A preferred embodiment of the present invention

The invention is explained in more detail below with reference to the accompanying drawings. They show:

Fig. 1 is a cross-sectional view of a preferred embodiment of a flow restriction device according to the present invention; and

Fig. 2 is a top view of the flow restriction device shown in Fig. 1 without a covering device.

As shown in Fig. 1, the micromechanically manufactured flow restriction device according to the invention has a substrate 10, which in the preferred embodiment consists of silicon. An inlet opening 12 and an outlet opening 14 are formed in the main surface of the substrate 10 facing downwards in Fig. 1. A recess 16 is formed in the second main surface of the substrate 10, the upper surface in the representation of Fig. 1, which defines the channel of the flow restriction device.

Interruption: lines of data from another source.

/-- The resolutions held for a partition's strands are performed when it is resident again, in record order (R319). -/
def State.applyResolved (s : State) (tag : Nat) : State :=
  let rs := (s.part tag).resolved
  let now := rs.filter (fun r => s.residentAt r.1)
  let s1 := s.modPart tag (fun p => { p with resolved := rs.filter (fun r => !s.residentAt r.1) })
  now.foldl (fun s r =>
    if r.2.1 then s.replayStrand r.1
    else if (s.strand r.1).status = .parked then s.defer r.1 (if r.2.2.1 = 8 then 0x0C else 0x10 + r.2.2.1) r.2.2.2 else s) s1

/-- Bytes `[lo, hi)` and `[a, b)` overlap. -/
def overlaps (lo hi a b : Nat) : Bool := decide (lo < b) && decide (a < hi)

/-- What a TLBI covers (R196): a range of pages, every paged translation, or every segment entry. -/
structure Cover where
  tag  : Nat
  mode : Nat
  lo   : Nat
  hi   : Nat

/-- The cover of a TLBI's operands. -/
def coverOf (tag mode va count : Nat) : Cover :=
  ⟨tag, mode, va / 65536 * 65536, va / 65536 * 65536 + count * 65536⟩

/-- A paged range of addresses is covered. -/
def Cover.pages (c : Cover) (tag lo size : Nat) : Bool :=
  c.tag == tag && (c.mode == 1 || (c.mode == 0 && overlaps c.lo c.hi lo (lo + size)))

/-- The translation of an address through a segment, or through a page of size 2^`size`, is covered (R196). -/
def Cover.translation (c : Cover) (tag : Nat) (va : W64) (size : Nat) : Bool :=
  if inWindow va then c.tag == tag && c.mode == 2 else c.pages tag (va.toNat / 2 ^ size * 2 ^ size) (2 ^ size)

/-- Removes the covered translations from every cache of the package (R27, R196). -/
def State.invalidate (s : State) (c : Cover) : State :=
  let tlb (l : List TlbEntry) := l.filter (fun e => !c.pages e.tag (e.page * 2 ^ levelShift e.level) (2 ^ levelShift e.level))
  { s with
    units := s.units.map (fun e => (e.1, { e.2 with
      tlb := tlb e.2.tlb, segs := e.2.segs.filter (fun g => !(c.mode == 2 && g.tag == c.tag)) })),
    clusters := s.clusters.map (fun e => (e.1, { e.2 with
      tlb := tlb e.2.tlb,
      wcache := e.2.wcache.filter (fun w => !c.pages w.tag (w.idx * 2 ^ levelShift w.level) (2 ^ levelShift w.level)) })) }

/-- A walk has read a covered entry (R27): the first entry that it has used, the one of the largest pages, covers some page of the range
with it. -/
def Walk.readCovered (w : Walk) (c : Cover) : Bool :=
  let size := 2 ^ levelShift w.top
  w.active && c.pages w.tag (w.vpn * 65536 / size * size) size

/-- Restarts from level A the walks that have read a covered entry (R27). -/
def State.restartWalks (s : State) (c : Cover) : State :=
  { s with dies := s.dies.map (fun e => (e.1, { e.2 with walks := e.2.walks.map (fun w =>
      if w.readCovered c then s.walkTop w else w) })) }

/-- An access that was translated through a covered entry is still to be performed (R196): a strand's in flight since before the wait
numbered `arr`, a read of a fill or a card at its slice, or a card's element to land. -/
def State.coveredPending (s : State) (c : Cover) (arr : Nat) : Bool :=
  s.strands.any (fun e => match e.2.wait with
    | .mem op => decide (e.2.arr < arr) && op.loc.any (fun l => c.translation e.2.tag op.ea l.size)
    | _ => false) ||
  s.units.any (fun u => (u.2.merge ++ u.2.mergeWait).any (fun e => e.joins.any (fun j => match j.who with
    | .strand _ => false
    | _ => c.translation e.tag j.va j.size))) ||
  s.cards.any (fun e => e.2.tag == c.tag && e.2.elems.any (fun k => match k.2 with | .landing _ _ _ => true | _ => false))

/-- TLBI_COMPLETE (R27, R196). -/
def State.tlbiComplete (s : State) (x : Nat) : Option State :=
  match (s.strand x).wait with
  | .tlbi mode va count =>
    let c := coverOf (s.strand x).tag mode va count
    if s.coveredPending c (s.strand x).arr then none else some ((s.invalidate c).answer x nothing)
  | _ => none

/-- R27, WALK_TABLE_READ. -/
def execWalkTableRead (die i : Nat) (s : State) : Out := s.ifEnabled (s.walkTableRead die i)

/-- R28, WALK_END. -/
def execWalkEnd (die i : Nat) (s : State) : Out := s.ifEnabled (s.walkEnd die i)

/-- R26, MISS_QUEUE_ENTRY. -/
def execMissQueueEntry (die i : Nat) (s : State) : Out := s.ifEnabled (s.missQueueEntry die i)

/-- R30, FAULT_RECORD_DEFERRED_WRITE. -/
def execFaultRecordDeferredWrite (tag : Nat) (s : State) : Out := s.ifEnabled (s.faultDeferred tag)

/-- R31, XFR_REPLAY. -/
def execXfrReplay (tag fid : Nat) (s : State) : Out := s.ifEnabled (s.xfrReplay tag fid)

/-- R31, XFR_FAIL. -/
def execXfrFail (tag fid : Nat) (s : State) : Out := s.ifEnabled (s.xfrFail tag fid)

/-- R27, R196, TLBI_COMPLETE. -/
def execTlbiComplete (x : Nat) (s : State) : Out := s.ifEnabled (s.tlbiComplete x)

end Sys2Proof.Machine
end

The recess 16 is formed in the substrate in such a way that it has a connection to the inlet opening 12 and the outlet opening 14, which serves as a fluid connection between the inlet opening 12 and the channel 16 and the channel 16 and the outlet opening 14 during later use of the component.

In the embodiment shown in Fig. 1, two recesses 18 and 19 are also defined in the second main surface of the substrate 10, which are arranged at least partially opposite the inlet opening 12 and the outlet opening 14. A membrane 22 is formed by the part of the substrate 10 remaining between the recess 18 and the inlet opening 12. A further membrane 24 is formed by the part of the substrate 10 remaining between the recess 20 and the outlet opening 14. A membrane electrode 26 is formed on the membrane 22. The membrane electrode 26 can be formed, for example, by applying a metallization layer. On the membrane 24 is

a membrane electrode 28 is formed. The membrane electrode 28 can in turn be formed, for example, by means of a metallization layer. An insulation layer can also be applied between the metallization, which forms the electrodes 26 and 28, and the substrate. The membrane electrodes 26 and 28 are preferably extended outwards in order to enable an electrical connection thereof.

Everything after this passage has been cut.